There's actually some history to that 180 ml size. It was the standard unit—or —of a single serving of rice typically measured in a small wooden box called a masu . The masu is more familiar now every bit a sake drinking vessel (it became such because dorsum in the day, Japanese drinkers needed cups and there were a lot of those boxes effectually). Many are still made of woods, but plastic ones are likewise common.

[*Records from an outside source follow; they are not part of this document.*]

theorem servedTo_refl (s : State) : s.servedTo s := ⟨fun _ => rfl, fun _ _ => List.Subset.refl _⟩
theorem servedTo_trans {s t r : State} (h : s.servedTo t) (k : t.servedTo r) : s.servedTo r :=
  ⟨fun n => (k.withdrawn n).trans (h.withdrawn n), fun l q => List.Subset.trans (k.poppers l q) (h.poppers l q)⟩
theorem servedTo_foldl {α : Type} {f : State → α → State} (hf : ∀ (t : State) a, t.servedTo (f t a)) (l : List α) (s : State) :
    s.servedTo (l.foldl f s) :=
  List.foldlRecOn l f (motive := s.servedTo) (servedTo_refl s) fun t ht a _ => servedTo_trans ht (hf t a)
theorem servedTo_of_eq {s t : State} (hu : t.units = s.units) (hl : t.launches = s.launches) : s.servedTo t where
  withdrawn k := by rw [State.unit, State.unit, hu]
  poppers l q := by rw [State.queue, State.queue, launch_of_launches hl]; exact List.Subset.refl _
theorem setUnit_servedTo (s : State) (u : Nat) {t : TeamUnit} (h : t.withdrawn = (s.unit u).withdrawn) : s.servedTo (s.setUnit u t) where
  withdrawn k := by
    by_cases hk : k = u
    · rw [hk, unit_setUnit, h]
    · rw [unit_setUnit_ne s t hk]
  poppers _ _ := List.Subset.refl _
/-- A queue of the launch may be written; one that is none of its stays empty. -/
theorem queue_setQueue (s : State) (l q : Nat) (x : Queue) (l' q' : Nat) :
    (s.setQueue l q x).queue l' q' = if l' = l ∧ q' = q ∧ q < (s.launch l).queues.length then x else s.queue l' q' := by
  unfold State.setQueue State.queue
  by_cases hl : l' = l
  · subst hl
    rw [launch_setLaunch, List.getElem?_set]
    by_cases hq : q = q'
    · subst hq
      by_cases hlt : q < (s.launch l').queues.length
      · simp [hlt]
      · simp [hlt]
    · simp [hq, Ne.symm hq]
  · rw [launch_setLaunch_ne s _ hl]
    simp [hl]
theorem setQueue_servedTo (s : State) (l q : Nat) {x : Queue} (h : x.poppers ⊆ (s.queue l q).poppers) : s.servedTo (s.setQueue l q x) where
  withdrawn _ := rfl
  poppers l' q' := by
    rw [queue_setQueue]
    split
    next e =>
      obtain ⟨rfl, rfl, -⟩ := e
      exact h
    · exact List.Subset.refl _
theorem finishWait_servedTo (s : State) (u j : Nat) (d : BitVec 6) (v : X) : s.servedTo (s.finishWait u j d v) := servedTo_of_eq rfl rfl
theorem touch_servedTo (s : State) (u agent : Nat) (wr : Bool) (a n : Nat) : s.servedTo (s.touch u agent wr a n) := by
  unfold State.touch
  split
  · exact servedTo_refl s
  · refine setUnit_servedTo s u ?_
    rfl
theorem stsByte_servedTo (s : State) (u j a : Nat) (b : Byte) : s.servedTo (s.stsByte u j a b) := by
  unfold State.stsByte
  extract_lets t k now live
  have put : ∀ (q : State) (old : List SpOld), q.units = s.units → q.launches = s.launches →
      s.servedTo (q.setUnit u { t with spOld := old }) := fun q old hu hl => by
    refine servedTo_trans (servedTo_of_eq hu hl) (setUnit_servedTo q u ?_)
    rw [State.unit, hu]
    rfl
  split
  · exact servedTo_refl s
  · split
    · split
      · exact servedTo_refl s
      · exact put _ _ rfl rfl
    · exact put _ _ rfl rfl
theorem stsBytes_servedTo (s : State) (u j a : Nat) (bs : List Byte) : s.servedTo (s.stsBytes u j a bs) := by
  induction bs generalizing s a with
  | nil => exact servedTo_refl s
  | cons b bs ih => exact servedTo_trans (stsByte_servedTo s u j a b) (ih _ _)
theorem keepLate_servedTo (s : State) (u : Nat) (l : List (Nat × Byte)) : s.servedTo (s.keepLate u l) := by
  unfold State.keepLate
  split
  · refine setUnit_servedTo s u ?_
    rfl
  · exact servedTo_refl s
theorem serve_servedTo (s : State) (l q n : Nat) : s.servedTo (s.serve l q n) := by
  induction n generalizing s with
  | zero => exact servedTo_refl s
  | succ n ih =>
    have waits : ∀ (x : Queue) (u j : Nat) (d : BitVec 6) (v : X), x.poppers ⊆ (s.queue l q).poppers →
        s.servedTo (((s.setQueue l q x).finishWait u j d v).serve l q n) := fun x u j d v h =>
      servedTo_trans (servedTo_trans (setQueue_servedTo s l q h) (finishWait_servedTo _ u j d v)) (ih _)
    rw [State.serve]
    dsimp only
    split
    next hp _ =>
      refine servedTo_trans ?_ (ih _)
      refine servedTo_trans ?_ (finishWait_servedTo _ _ _ _ _)
      refine servedTo_trans ?_ (keepLate_servedTo _ _ _)
      refine servedTo_trans ?_ (stsBytes_servedTo _ _ _ _ _)
      exact servedTo_trans (setQueue_servedTo s l q (hp ▸ List.subset_cons_self _ _)) (touch_servedTo _ _ _ _ _ _)
    · split
      · exact waits _ _ _ _ _ (List.Subset.refl _)
      · exact servedTo_refl s
    next hp _ _ => exact waits _ _ _ _ _ (hp ▸ List.Subset.refl _)
    next hp _ _ =>
      split
      · exact servedTo_refl s
      · exact waits _ _ _ _ _ (hp ▸ List.subset_cons_self _ _)
    · exact servedTo_refl s
theorem closeQueue_servedTo (s : State) (l q : Nat) : s.servedTo (s.closeQueue l q) := by
  unfold State.closeQueue
  split
  · exact servedTo_refl s
  · exact setQueue_servedTo s l q (List.Subset.refl _)
theorem serveAll_servedTo (s : State) (l : Nat) : s.servedTo (s.serveAll l) :=
  servedTo_foldl (fun t q => servedTo_trans (closeQueue_servedTo t l q) (serve_servedTo _ l q _)) _ s
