-- ==== Sys2Proof/Machine/Forum.lean ====
section
/-! DEFINITION. The Forum (R268 to R278, R369): the update rule, steps, gradient blocks, weight reads, PCLOSE, PQRY, mirror
partners, and the event MIRROR_FORWARD. -/

namespace Sys2Proof.Machine

/-! ## The set's storage -/

/-- A 32-bit word of a set's working storage. -/
def State.setWord (s : State) (id off : Nat) : Nat := leNat ((List.range 4).map (fun i => s.homeByte id (off + i)))

def State.putSetWord (s : State) (id off v : Nat) : State :=
  (List.zip ((List.range 4).map (off + ·)) (leBytes 4 v)).foldl (fun s p => s.putHome id p.1 p.2) s

/-- Adds 1 to a counter of the rule record; it saturates (Table 16.2). -/
def State.countUp (s : State) (id off : Nat) : State := s.putSetWord id off (Nat.min (s.setWord id off + 1) (2 ^ 32 - 1))

def runFlagsOff : Nat := 4
def lastFlagsOff : Nat := 8
def dupsOff : Nat := 12
def lateOff : Nat := 16

/-- The bytes of block `k` of a set. -/
def Node.blockStart (n : Node) (k : Nat) : Nat := 256 + k * n.blockBytes

/-- The pages of a set that a block and the rule record need. -/
def Node.blockPages (id : Nat) (n : Node) (k : Nat) : List (Nat × Nat) :=
  pagesOf ((id, 0) :: (List.range (n.blockBytes / 64 + 1)).map (fun i => (id, n.blockStart k + Nat.min (64 * i) (n.blockBytes - 1))))

/-- Makes the pages of a block and of its committed copy present; the first that fails with its byte offset. -/
def State.needPages (s : State) (map id : Nat) : List (Nat × Nat) → State × Option (Nat × Word)
  | [] => (s, none)
  | (r, p) :: l => match s.pageCheck map r p (word (p * 65536)) with
    | (s1, none) => s1.needPages map id l
    | (s1, some e) => (s1, some e)

/-! ## The rule (R271 to R273) -/

/-- Fields of an operation word. -/
def opcOf (w : Nat) : Nat := w / 2 ^ 27 % 32
def dstOf (w : Nat) : Nat := w / 2 ^ 22 % 32
def opaOf (w : Nat) : Nat := w / 2 ^ 17 % 32
def opbOf (w : Nat) : Nat := w / 2 ^ 12 % 32
def opcCOf (w : Nat) : Nat := w / 2 ^ 7 % 32

/-- How many operands an operation uses (Table 16.3). -/
def opArity (opc : Nat) : Nat :=
  match opc with
  | 0 | 6 | 7 => 1
  | 5 => 3
  | _ => 2

/-- An operand code is legal for NMOM moments. -/
def operandOk (nmom c : Nat) : Bool :=
  if c ≤ 1 then true else if c = 2 then decide (1 ≤ nmom) else if c = 3 then decide (2 ≤ nmom)
  else decide (c ≤ 11) || decide (16 ≤ c)

/-- An operation word that the snapshot accepts (R272). -/
def ruleOpOk (nmom w : Nat) : Bool :=
  let k := opArity (opcOf w)
  decide (opcOf w ≤ 9) && decide (w % 128 = 0) && operandOk nmom (dstOf w) && decide (1 ≤ dstOf w) && decide (dstOf w ≤ 11)
    && operandOk nmom (opaOf w)
    && (if 2 ≤ k then operandOk nmom (opbOf w) else decide (opbOf w = 0))
    && (if 3 ≤ k then operandOk nmom (opcCOf w) else decide (opcCOf w = 0))

/-- The snapshot of a set's rule record, none when it is refused. -/
def State.snapshot (s : State) (id : Nat) (n : Node) : Option Rule :=
  let w0 := s.setWord id 0
  let nops := w0 % 64
  let ops := (List.range nops).map (fun i => s.setWord id (128 + 4 * i))
  if 1 ≤ nops ∧ nops ≤ 32 ∧ w0 / 64 = 0 ∧ ops.all (ruleOpOk n.nmom) then
    some { ops := ops, consts := (List.range 16).map (fun i => s.setWord id (64 + 4 * i)) }
  else none

/-- One operation on f32 codes, rounded to nearest even (R106, Table 16.3). -/
def ruleStep (w : Nat) (x : Store Nat) : Nat × Nat :=
  let v (c : Nat) : Nat := (Store.find x c).getD 0
  let a := v (opaOf w)
  let b := v (opbOf w)
  let va := Ty.f32.value a
  let vb := Ty.f32.value b
  match opcOf w with
  | 0 => roundTo .f32 .rne va
  | 1 => roundFlagged .f32 .rne (exactSum .rne [va, vb])
  | 2 => roundFlagged .f32 .rne (exactSum .rne [va, vb.neg])
  | 3 => roundFlagged .f32 .rne (va.mul vb)
  | 4 => roundFlagged .f32 .rne (va.div vb)
  | 5 => fmaCode .f32 .rne false a b (v (opcCOf w))
  | 6 => roundFlagged .f32 .rne va.sqrt
  | 7 => roundFlagged .f32 .rne (Val.div (.num false 1 0) va)
  | 8 => (pickFloat .f32 true a b, 0)
  | _ => (pickFloat .f32 false a b, 0)

/-- The operations of a rule in order, with their flags. -/
def ruleRun : List Nat → Store Nat → Nat → Store Nat × Nat
  | [], x, fl => (x, fl)
  | w :: ws, x, fl =>
    let (r, f) := ruleStep w x
    ruleRun ws (Store.put x (dstOf w) r) (fl ||| f)
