/-- A contribution arrives, and merges when the cursor is at its slice (R227). -/
def State.contribute (s : State) (id : Nat) : State :=
  match s.job id with
    | some j => match j.contribution with
      | some (ty, count, off) =>
        if j.state ≠ .started ∨ ¬ s.jobRuns id j ∨ (s.jobHome j).isSome ∨ j.total ≤ j.pos then s
        else match s.judgeMerge id j ty count off with
          | .fault _ _ | .hold => s
          | .arrive s1 => s1
          | .turn s1 k =>
            let rec go (s : State) (j : Job) : Nat → State × Job
              | 0 => (s, j)
              | f + 1 => if j.total ≤ j.pos then (s, j) else match s.mergeSector j with
                | .done s2 j2 => go s2 j2 f
                | .fault _ _ _ | .hold => (s, j)
            let (s2, j2) := go s1 j (j.total + 1)
            let s3 := s2.setJob id j2
            if j2.total ≤ j2.pos then
              { s3 with eng := { s3.eng with merges := Store.upd s3.eng.merges k (fun m => { m with cursor := m.cursor + 1 }) } }
            else s3
      | none => s
    | none => s

/-! ## Faults -/

/-- LABEL and WHERE of the sector that a job stands at (Table 19.3). -/
def State.sectorPlace (s : State) (j : Job) : Word × Word :=
  match j.op with
  | .copy kind src _ r =>
    if kind = 3 then (src, r.goff)
    else if kind = 8 ∨ kind = 9 then (j.labelOf, 0)
    else
      let n := sectorLen (r.labelOff kind) r.clipped r.units j.pos
      let live := ((List.range n).map (j.pos + ·)).filter (fun u => !r.clipped u)
      (j.labelOf, BitVec.ofInt 64 (spanOf (live.map (r.labelOff kind))).1)
  | .gather _ r l nodes => match nodes[j.pos]? with
    | some (id, child) =>
      (targetLabel s.maps (s.mapOf j.tid) { node := id, child := child }, r.goff)
    | none => (l, r.goff)
  | .handed l doff gstr ty cols _ _ => (l, BitVec.ofInt 64 (handOff doff gstr (unitBytes ty) cols j.pos))
  | .conv op d a _ _ =>
    let w := if op = 0 then 64 / Nat.max 1 (Nat.max d.width a.width) else 32
    (0, d.addr (indexOf d.ext (j.pos * w)))
  | .mldb r _ => (0, r.addr [0, j.pos])
  | .drain r .. => (0, r.addr [0, j.pos])
  | .mma r .. => (0, r.addr [])
  | .mzero .. => (0, 0)
  | .handoff l doff .. => (l, word doff)

/-- The record of a job's fault. -/
def State.faultRecord (s : State) (id : Nat) (j : Job) (cause : Nat) (v : Word) : FaultRec :=
  let slots := match s.launch j.launch with
    | some l => l.slots
    | none => 0
  let (l, w) := s.sectorPlace j
  { job := id, cause := cause, agent := j.agent, ord := entryOrdinal slots (j.entry.getD 0), core := s.coreWord j.tid
    value := v, label := l, wher := w, sector := j.sect, stamp := s.cycle, sync := j.sync }

/-- The set and block at which a job of the Forum parks (R278). -/
def State.parkedAt (s : State) (j : Job) : Option (Nat × Nat) :=
  match j.op with
  | .copy kind _ _ _ =>
    if kind = 8 ∨ kind = 9 then match s.forumTarget j (decide (kind = 8)) with
      | .ok (node, _, k) => some (node, k)
      | .error _ => none
    else none
  | _ => none

/-- A fault enters its die's buffer of 64 records, or waits for room there (R313). -/
def EngState.bufferFault (e : EngState) (key : Nat) (r : FaultRec) : EngState :=
  let q := (Store.find e.faults key).getD []
  let w := (Store.find e.late key).getD []
  if q.length < 64 ∧ w = [] then { e with faults := Store.put e.faults key (q ++ [r]) }
  else { e with late := Store.put e.late key (w ++ [r]) }

/-- The oldest record has left a buffer; a fault that waits for room enters it. -/
def EngState.drainFault (e : EngState) (key : Nat) : EngState :=
  let q := ((Store.find e.faults key).getD []).drop 1
  match (Store.find e.late key).getD [] with
  | r :: ws => { e with faults := Store.put e.faults key (q ++ [r])
                        late := if ws = [] then Store.del e.late key else Store.put e.late key ws }
  | [] => { e with faults := if q = [] then Store.del e.faults key else Store.put e.faults key q }
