-- ==== Sys2Proof/Machine/Services.lean ====
section
/-! DEFINITION. Root services and resets (R332 to R336, R352): PMOVE, DEMOTE, PROMOTE, RESETVF, and the events
PAGE_PLACEMENT_MOVE, FUNCTION_LEVEL_RESET and PF0_FLR. A service begins when the root takes its call record and ends with its
reply; each event is its next step. -/

namespace Sys2Proof.Machine

/-! ## Calls to the root (R292, R332) -/

/-- The call record of a caller with a code, at the root of its die. -/
def State.rootCall (s : State) (caller code : Nat) : Option CallRec :=
  ((Store.find s.sync.calls (12 + dieOf caller)).getD []).find? (fun c => decide (c.tid = caller)
    && decide ((c.callw.extractLsb' 44 4).toNat = 0) && decide ((c.callw.extractLsb' 48 16).toNat = code))

/-- The root takes a record from its queue. -/
def State.takeCall (s : State) (c : CallRec) : State :=
  { s with sync := { s.sync with calls := Store.upd s.sync.calls (12 + dieOf c.tid) (fun q => q.erase c) } }

def State.setService (s : State) (caller : Nat) (x : Option Service) : State :=
  { s with mod := { s.mod with service := match x with
      | some x => Store.put s.mod.service caller x
      | none => Store.del s.mod.service caller } }

/-- A call of a caller at the root's queue that asks for no service of Table 20.5. -/
def State.unlistedCall (s : State) (caller : Nat) : Option CallRec :=
  ((Store.find s.sync.calls (12 + dieOf caller)).getD []).find? (fun c => decide (c.tid = caller)
    && decide ((c.callw.extractLsb' 44 4).toNat = 0) && !(0x40 ≤ (c.callw.extractLsb' 48 16).toNat && (c.callw.extractLsb' 48 16).toNat ≤ 0x43))

/-- The root has no such service to perform for a caller: an unlisted code is answered with FAIL 1 (R332). -/
def State.noService (s : State) (caller : Nat) : State :=
  match Store.find s.mod.service caller, s.unlistedCall caller with
  | none, some c => (s.takeCall c).reply c true 0 0
  | _, _ => s

/-- A service ends: g1 ← status, g2 ← count (R332). -/
def State.endService (s : State) (x : Service) (status count : Nat) : State :=
  (s.setService x.call.tid none).reply x.call false (word status) (word count)

/-- The service at work for a caller, or the one that its record asks for now. -/
def State.serviceOf (s : State) (caller code : Nat) : Option (State × Service) :=
  match Store.find s.mod.service caller with
  | some x => if x.code = code then some (s, x) else none
  | none => match s.rootCall caller code with
    | some c => some (s.takeCall c,
        { call := c, code := code, args := c.args, next := 0, moved := 0, shoot := none })
    | none => none

def Service.arg (x : Service) (i : Nat) : Word := x.args.getD i 0

/-- The bound partition and the storage root that a service's first two arguments name; the label resolves in the
virtual function's map, counting the stubs passed. -/
def State.serviceNode (s : State) (x : Service) : State × Option (Nat × Nat) :=
  let vf := (x.arg 0).toNat
  match if vf < 256 then s.partOfVf vf else none with
  | none => (s, none)
  | some p =>
    let r := resolve s.maps vf (x.arg 1)
    let s1 := { s with maps := s.maps.countHits r.stubs }
    match r.result with
    | .ok (_, t) =>
      let id := storageRoot s.maps t.node
      (s1, if s.maps.isHost id then none else some (p, id))
    | .error _ => (s1, none)

/-- A page-table entry of a node. -/
def State.pageOf (s : State) (id page : Nat) : Option Page := (s.node id).bind (fun n => Store.find n.pages page)

def State.setPage (s : State) (id page : Nat) (p : Page) : State :=
  { s with maps := { s.maps with nodes := Store.upd s.maps.nodes id (fun n => { n with pages := Store.put n.pages page p }) } }

/-! ## Moving pages (R333) -/

/-- The frame of a page that has one. -/
def Page.frame : Page → Option Nat
  | .present f => some f
  | .poisoned _ f => some f
  | .demoted _ => none

/-- The entry with another FRAME; STATE and INTEG stay. -/
def Page.withFrame (p : Page) (f : Nat) : Page :=
  match p with
  | .present _ => .present f
  | .poisoned i _ => .poisoned i f
  | .demoted d => .demoted d

/-- A page holds an element of a tenured rectangle. -/
def State.pageTenured (s : State) (id page : Nat) : Bool :=
  s.tens.any (fun t => t.2.live && decide (t.2.root = id)
    && (s.rectBytes id t.2.rect).any (fun o => decide (o / 65536 = page)))
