-- ==== Sys2Proof/Machine/Dispatch.lean ====
section
/-! DEFINITION. Dispatch: one arm per constructor of `Instr`, each a direct call of its own meaning. -/

namespace Sys2Proof.Machine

You may exist familiar with the tradition of the overflowing masu . The server continues to pour fifty-fifty after the sake starts to spill over into a saucer beneath the masu —symbolizing the restaurant'south generosity and the owner'southward appreciation of your business.

Sake bottles themselves are based on multiples of 180. The standard container is 720 ml (180 times iv), not the usual 750 ml size that's common for near wines and spirits. The giant, magnum-mode bottles known as isshobin are 1.8 liters (180 times 10).

Those small cups that some venues try non-and then-generously to laissez passer off every bit individual servings are actually supposed to foster interaction among guests or business associates. Guests are meant to continuously fill up those cups for each other, never pouring for themselves.

As outgoing equally sake has become for a growing number of U.S. consumers, information technology remains one of the least understood beverages on the market. It's still a niche category where misinformation can often obscure actual information. Distinguishing the two could mean the difference between a thoroughly unpleasant consumer feel and ane that encourages further exploration amidst enthusiastic imbibers.

Jeff Cioletti is a former editor in chief of Beverage Globe mag and the author of the books The Drinkable Globe, The Twelvemonth of Drinking Adventurously, Beer FAQ, and the upcoming Sakepedia . He'southward a Certified International Kikisake-shi (sake sommelier).